- [YOUR INSTRUCTIONS] The expected output is every line from the one containing "launched (R127). -/" to the end of the data below, exactly, and no other line.

++++++++++

-- ==== Sys2Proof/Machine/Operands.lean ====
section
/-! DEFINITION. Layouts (Section 12): bytes of parcels, the CRC, the words of the configuration record, and the words of a
delivery record. Every parcel is read and built here and nowhere else. -/
namespace Sys2Proof.Machine

/-! ### Bytes of multi-byte fields: most significant byte first (Section 12) -/

/-- Byte `i` of a run of bytes, 0 beyond its end. -/
def byteAt (l : List Byte) (i : Nat) : Byte := l.getD i 0

/-- The number held in a run of bytes, most significant first. -/
def ofBytes (l : List Byte) : Nat := l.foldl (fun n b => n * 256 + b.toNat) 0

/-- The field of `n` bytes at byte `i`, in `w` bits. -/
def field (l : List Byte) (i n w : Nat) : BitVec w := BitVec.ofNat w (ofBytes ((l.drop i).take n))

/-- The low `n` bytes of a number, most significant first. -/
def toBytes : Nat → Nat → List Byte
  | 0, _ => []
  | n + 1, v => BitVec.ofNat 8 (v / 256 ^ n) :: toBytes n v

/-- The bytes with the run `new` laid over those from byte `i` on. -/
def putBytes (l : List Byte) (i : Nat) (new : List Byte) : List Byte := l.take i ++ new ++ l.drop (i + new.length)

/-- A body filled up to `n` bytes with zeros (R180). -/
def padTo (n : Nat) (l : List Byte) : List Byte := l ++ List.replicate (n - l.length) 0

/-- Bit `i` of a field as a flag. -/
def bit {w : Nat} (x : BitVec w) (i : Nat) : Bool := x.getLsbD i

/-! ### CRC-32 (R180) -/

/-- One bit of the CRC register: generator polynomial H'04C11DB7, most significant bit first. -/
def crcBit (r : Word32) : Word32 := if r.msb then (r <<< 1) ^^^ 0x04C11DB7#32 else r <<< 1

/-- One byte entered into the CRC register. -/
def crcByte (r : Word32) (b : Byte) : Word32 :=
  crcBit (crcBit (crcBit (crcBit (crcBit (crcBit (crcBit (crcBit (r ^^^ (b.setWidth 32 <<< 24)))))))))

/-- The CRC-32 of a header and body: register initialised to H'FFFFFFFF and finally inverted. -/
def crc32 (l : List Byte) : Word32 := ~~~ (l.foldl crcByte 0xFFFFFFFF#32)

/-- The data characters of a parcel: its header and body with the CRC over them. -/
def withCrc (content : List Byte) : List Byte := content ++ toBytes 4 (crc32 content).toNat

/-! ### Common header (Table 12.1) -/

/-- Header length in bytes. -/
def headerBytes : Nat := 7
/-- CRC length in bytes. -/
def crcBytes : Nat := 4

/-- The kinds of parcels. -/
inductive Kind where
  | line | beacon | mark | ease | status | signon
deriving DecidableEq, Repr

/-- The code of a kind. -/
def Kind.code : Kind → Byte
  | .line => 0x01
  | .beacon => 0x02
  | .mark => 0x03
  | .ease => 0x04
  | .status => 0x05
  | .signon => 0x06

/-- The kind a code names, if any. -/
def kindOf (b : Byte) : Option Kind :=
  if b = 0x01 then some .line
  else if b = 0x02 then some .beacon
  else if b = 0x03 then some .mark
  else if b = 0x04 then some .ease
  else if b = 0x05 then some .status
  else if b = 0x06 then some .signon
  else none

/-- Whether a parcel of `n` bytes has the size of its kind (Table 1.4). -/
def Kind.sizeOk : Kind → Nat → Bool
  | .line, n => decide (33 ≤ n ∧ n ≤ 2080)
  | .status, n => n == 128
  | .beacon, n | .mark, n | .ease, n | .signon, n => n == 64

/-- Body length of the fixed-size kinds (Table 12.3). -/
def Kind.bodyBytes : Kind → Nat
  | .status => 117
  | .line | .beacon | .mark | .ease | .signon => 53

/-- The kind of a parcel. -/
def kindField (p : List Byte) : Option Kind := kindOf (byteAt p 0)
/-- The source station of a parcel. -/
def sourceField (p : List Byte) : Station := Fin.ofNat 16 (byteAt p 1).toNat
/-- Hops-left of a parcel. -/
def hopsField (p : List Byte) : Nat := (byteAt p 1).toNat / 16
/-- The origin key of a parcel. -/
def keyField (p : List Byte) : Word16 := field p 2 2 16
/-- The body length field of a parcel. -/
def lengthField (p : List Byte) : Nat := (field p 4 2 16).toNat
/-- The header length check byte of a parcel. -/
def checkField (p : List Byte) : Nat := (byteAt p 6).toNat

/-- A common header. -/
def headerOf (k : Kind) (hops : Nat) (h : OwnHeader) (bodyLength : Nat) : List Byte :=
  [k.code, BitVec.ofNat 8 (hops * 16 + h.source.val)] ++ toBytes 2 h.key.toNat ++ toBytes 2 bodyLength ++ [7]

/-- Hops-left with which every own parcel is launched (R127). -/
def launchHops : Nat := 15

++++++++++

- [ANSWER TO THIS EXERCISE]
/-- Hops-left with which every own parcel is launched (R127). -/
def launchHops : Nat := 15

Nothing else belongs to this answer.